YOUR OBJECTIVE
Nothing should be output except the lines from the top of the material below through the line that contains "intro R C hR hC h", each exactly as written.

++++ DATA SHOWN ++++

/-- Over a blank display the first draw leaves the mask, so the second collides wherever the sprite has a 1 bit. -/
theorem completed_drw_twice_flag_of_blank (hx : x ≠ flagReg) (hy : y ≠ flagReg) (hn : n ≤ 15)
    (blank : ∀ R C, R < 32 → C < 64 → s.display.pixel R C = false) :
    (completed (.drw x y n) (completed (.drw x y n) s)).reg flagReg = 1 ↔
      ∃ r c, r < n ∧ c < 8 ∧ spriteBit (s.byteAt (effectiveAddress s r)) c = true := by
  simp only [completed_drw_flag_eq_one_iff hn, spriteMask_completed_drw hx hy]
  constructor
  · rintro ⟨R, C, hR, hC, -, mask⟩
    obtain ⟨r, c, hr, hc, -, -, bit⟩ := exists_bit_of_spriteMask hn hR hC mask
    exact ⟨r, c, hr, hc, bit⟩
  · rintro ⟨r, c, hr, hc, bit⟩
    have hR := Nat.mod_lt ((s.reg y).toNat + r) (y := 32) (by decide)
    have hC := Nat.mod_lt ((s.reg x).toNat + c) (y := 64) (by decide)
    have mask := (spriteMask_cell (x := x) (y := y) hn hr hc).trans bit
    refine ⟨_, _, hR, hC, ?lit, mask⟩
    rw [completed_drw_pixel hn, blank _ _ hR hC, Bool.false_xor, mask]

/-! ### The statements about the display -/

/-- Settles O38: the display is XORed with the mask of the sprite (`completed_drw_pixel`), which is the sprite's bit on a
cell it covers and 0 elsewhere; where the table gives a fatal condition, the instruction halts with it. -/
theorem drawXorsTheSprite : Obligations.DrawXorsTheSprite := by
  refine fun x y n s => ⟨fun height => ?badHeight, fun pos hn past => ?outOfBounds, fun pos hn range => ?draws⟩
  case badHeight => exact haltsWith_of_fatal (if_pos height)
  case outOfBounds =>
    have height : ¬(n = 0 ∨ 16 ≤ n) := by omega
    exact haltsWith_of_fatal ((if_neg height).trans (if_pos past))
  case draws =>
    refine ⟨_, exec_drw pos hn range, completed_notFatal s _, completed_pc s rfl, completed_index s rfl, ?covered,
      ?others, completed_drw_flag_cases, ?collision, fun _ hr => completed_reg s (decide_eq_false hr)⟩
    case covered =>
      intro r c hr hc
      rw [completed_drw_pixel hn, spriteMask_cell hn hr hc]
      rfl
    case others =>
      intro R C hR hC h
      rw [completed_drw_pixel hn, spriteMask_of_not_covered hn hR hC h, Bool.xor_false]
    case collision => simp only [completed_drw_erases_iff hn, completed_drw_flag_eq_one_iff hn]

/-- Settles O39: both draws XOR the display with the same mask (`spriteMask_completed_drw`), and over a blank display
the first draw leaves the mask itself. -/
theorem drawingTwiceErases : Obligations.DrawingTwiceErases := by
  intro x y n s hx hy pos hn range
  have index : (completed (.drw x y n) s).i = s.i := completed_index s rfl
  refine ⟨_, _, exec_drw pos hn range, exec_drw pos hn (by rwa [index]), Display.ext_pixel fun R C _ _ => ?restored,
    fun blank => ⟨completed_drw_flag_of_blank hn blank, completed_drw_twice_flag_of_blank hx hy hn blank⟩⟩
  case restored =>
    rw [completed_drw_pixel hn, completed_drw_pixel hn, spriteMask_completed_drw hx hy, Bool.xor_assoc, Bool.xor_self,
      Bool.xor_false]

/-- Settles O37: the display is left blank and the instruction may write no register. -/
theorem clearBlanksTheDisplay : Obligations.ClearBlanksTheDisplay := fun s =>
  ⟨_, exec_of_completes rfl, completed_notFatal s _, completed_pc s rfl, fun r c _ _ => Display.pixel_blank r c,
    fun _ => completed_reg s rfl⟩

end Sys2Proof.Machine

/-!
The keypad and the timers (45_keypad_timers.md): the level of the key that a skip tests, the timers as an instruction
reads and sets them, and the key wait, which `Fx0A` enters and a pressed key ends.
-/

namespace Sys2Proof.Machine

variable {s : State}

/-! ### The key level of a skip -/

/-- An index in range names the key of that index, by the whole byte (R230, R231). -/
theorem keyLevel_of_lt {x : Reg} (h : (s.reg x).toNat < 16) : keyLevel s x = s.keys[(s.reg x).toNat] := by
  simp only [keyLevel, keyOperand, dif_pos h, Option.any_some, Fin.getElem_fin]

/-! ### The key wait -/

/-- With a key to take, `Fx0A` writes its index within the step (R233). -/
theorem exec_ldVxK_of_pickKey_eq_some {k : Fin 16} (x : Reg) (pick : pickKey s.keys = some k) :
    exec (.ldVxK x) s = .next (s.preIncrement.setReg x (keyByte k)) := by
  simp only [exec, execLdVxK, pick]

/-- With no key to take, `Fx0A` enters the key wait with `Vx` not yet written (R233; 10_state.md R33). -/
theorem exec_ldVxK_of_pickKey_eq_none (x : Reg) (pick : pickKey s.keys = none) :
    exec (.ldVxK x) s = .next { s with pc := s.pc + 2, wait := some x } := by
  simp only [exec, execLdVxK, pick]
  rfl

/-- A key wait that can end is the whole step, whatever the agenda holds (R234, decision D11). -/
theorem step_of_resolveKeyWait_eq_some {t : State} (live : s.run ≠ .faulted) (resolves : resolveKeyWait s = some t) :
    step s = .next t := by
  simp only [step, machineStep, if_neg live, resolves]

/-! ### The statements about the keypad and the timers -/

/-- Settles O27: an index in range completes with a skip on the level of its key (`keyLevel_of_lt`), and the table gives
an index above 15 the fatal condition. -/
theorem skipsOnKey : Obligations.SkipsOnKey := by
  refine fun x s => ⟨fun inRange => ?skips, fun above => ?halts⟩
  case skips =>
    have notAbove : ¬0xF < (s.reg x).toNat := by omega
    have level := keyLevel_of_lt inRange
    exact ⟨setsPc_of_skipIf (if_neg notAbove) (by simp [completed, level]) fun _ => rfl,
      setsPc_of_skipIf_not (if_neg notAbove) (by simp [completed, level]) fun _ => rfl⟩
  case halts => exact ⟨haltsWith_of_fatal (if_pos above), haltsWith_of_fatal (if_pos above)⟩

/-- Settles O40: all three complete; `Fx07` writes `Vx` alone, `Fx15` may write no register and not `ST`, and `Fx18` no
register and not `DT`. -/
theorem timersAreReadAndSet : Obligations.TimersAreReadAndSet := by
  refine fun x s => ⟨setsReg_of_exec rfl, ?setsDelay, ?setsSound⟩
  case setsDelay =>
    exact ⟨_, exec_of_completes rfl, completed_notFatal s _, completed_pc s rfl, rfl, completed_st s (by simp),
      fun _ => completed_reg s rfl⟩
  case setsSound =>
    exact ⟨_, exec_of_completes rfl, completed_notFatal s _, completed_pc s rfl, rfl, completed_dt s (by simp),
      fun _ => completed_reg s rfl⟩

/-- Settles O41: `pickKey` gives a pressed key where there is one and nothing where there is none, and `Fx0A` takes the
key or enters the wait. -/
theorem keyWaitInstruction : Obligations.KeyWaitInstruction := by
  intro x s
  obtain ⟨k, pick, pressed⟩ | ⟨pick, nonePressed⟩ := pickKey_cases s.keys
  · have taken := exec_ldVxK_of_pickKey_eq_some x pick
    exact ⟨fun _ => ⟨k, pressed, setsReg_of_exec taken, _, taken, rfl⟩,
      fun nonePressed => absurd pressed (by simp [nonePressed k])⟩
  · exact ⟨fun ⟨k, pressed⟩ => absurd pressed (by simp [nonePressed k]),
      fun _ => exec_ldVxK_of_pickKey_eq_none x pick⟩

/-- Settles O42: a running machine that waits with a key pressed can end the wait (`resolveKeyWait_cases`), and a wait
that can end is the whole step. -/
theorem pressedKeyEndsTheWait : Obligations.PressedKeyEndsTheWait := by
  rintro x s run wait ⟨k, pressed⟩
  obtain ⟨y, j, -, waitsFor, key, resolves⟩ | ⟨-, nonePressed⟩ := resolveKeyWait_cases s
  · obtain rfl : x = y := Option.some.inj (wait.symm.trans waitsFor)
    exact ⟨j, key, step_of_resolveKeyWait_eq_some (by simp [run]) resolves⟩
  · exact absurd pressed (by simp [nonePressed run x wait k])

end Sys2Proof.Machine

/-!
The fatal conditions, the frame tick and the host (60_exceptions.md): what an enabled frame tick and a run of them
leave, what each operation of the host does in a machine that is not faulted, and that a faulted machine is terminal.
-/

namespace Sys2Proof.Machine

variable {s : State} {rest : List Event}

/-! ### One frame tick -/

/-- An enabled frame tick: the timers, the outputs and the stop request, each from the state on entry (R266). -/
theorem frameTick_of_active (active : s.active = true) :
    frameTick s =
      { s with
        dt := countDown s.dt
        st := countDown s.st
        out := s.out ++ tickOutputs s
        run := if s.stopReq then .stopped else s.run
        stopReq := false } :=
  if_pos active

theorem tickOutputs_eq (s : State) :
    tickOutputs s = if s.st = 0 then [.render s.display] else [.tone, .render s.display] := by
  unfold tickOutputs
  split <;> rfl

/-- A tick gives one tone, and none where `ST` is 0 (R268). -/
theorem count_tone_tickOutputs (s : State) : (tickOutputs s).count .tone = min 1 s.st.toNat := by
  rw [tickOutputs_eq]
  split
  case isTrue silent => simp [silent]
  case isFalse sounding =>
    have pos : 1 ≤ s.st.toNat := by bv_omega
    rw [Nat.min_eq_left pos]
    simp

/-- With a frame tick first on the agenda, the step of an active machine is that tick: no key wait comes before it
(log entry 14). -/
theorem step_eq_frameTick (active : s.active = true) (agenda : s.agenda = .frameTick :: rest) :
    step s = .next (frameTick { s with agenda := rest }) := by
  obtain ⟨run, wait⟩ := s.active_iff.1 active
  exact machineStep_of_agenda s (by simp [run]) (resolveKeyWait_eq_none s (.inr (.inl wait))) agenda

/-! ### A run of frame ticks -/

/-- Frame ticks happen, and none of them stops the machine. -/
structure Ticking (s : State) : Prop where
  active : s.active = true
  noStop : s.stopReq = false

++++

WRITTEN REPLY
/-- Over a blank display the first draw leaves the mask, so the second collides wherever the sprite has a 1 bit. -/
theorem completed_drw_twice_flag_of_blank (hx : x ≠ flagReg) (hy : y ≠ flagReg) (hn : n ≤ 15)
    (blank : ∀ R C, R < 32 → C < 64 → s.display.pixel R C = false) :
    (completed (.drw x y n) (completed (.drw x y n) s)).reg flagReg = 1 ↔
      ∃ r c, r < n ∧ c < 8 ∧ spriteBit (s.byteAt (effectiveAddress s r)) c = true := by
  simp only [completed_drw_flag_eq_one_iff hn, spriteMask_completed_drw hx hy]
  constructor
  · rintro ⟨R, C, hR, hC, -, mask⟩
    obtain ⟨r, c, hr, hc, -, -, bit⟩ := exists_bit_of_spriteMask hn hR hC mask
    exact ⟨r, c, hr, hc, bit⟩
  · rintro ⟨r, c, hr, hc, bit⟩
    have hR := Nat.mod_lt ((s.reg y).toNat + r) (y := 32) (by decide)
    have hC := Nat.mod_lt ((s.reg x).toNat + c) (y := 64) (by decide)
    have mask := (spriteMask_cell (x := x) (y := y) hn hr hc).trans bit
    refine ⟨_, _, hR, hC, ?lit, mask⟩
    rw [completed_drw_pixel hn, blank _ _ hR hC, Bool.false_xor, mask]

/-! ### The statements about the display -/

/-- Settles O38: the display is XORed with the mask of the sprite (`completed_drw_pixel`), which is the sprite's bit on a
cell it covers and 0 elsewhere; where the table gives a fatal condition, the instruction halts with it. -/
theorem drawXorsTheSprite : Obligations.DrawXorsTheSprite := by
  refine fun x y n s => ⟨fun height => ?badHeight, fun pos hn past => ?outOfBounds, fun pos hn range => ?draws⟩
  case badHeight => exact haltsWith_of_fatal (if_pos height)
  case outOfBounds =>
    have height : ¬(n = 0 ∨ 16 ≤ n) := by omega
    exact haltsWith_of_fatal ((if_neg height).trans (if_pos past))
  case draws =>
    refine ⟨_, exec_drw pos hn range, completed_notFatal s _, completed_pc s rfl, completed_index s rfl, ?covered,
      ?others, completed_drw_flag_cases, ?collision, fun _ hr => completed_reg s (decide_eq_false hr)⟩
    case covered =>
      intro r c hr hc
      rw [completed_drw_pixel hn, spriteMask_cell hn hr hc]
      rfl
    case others =>
      intro R C hR hC h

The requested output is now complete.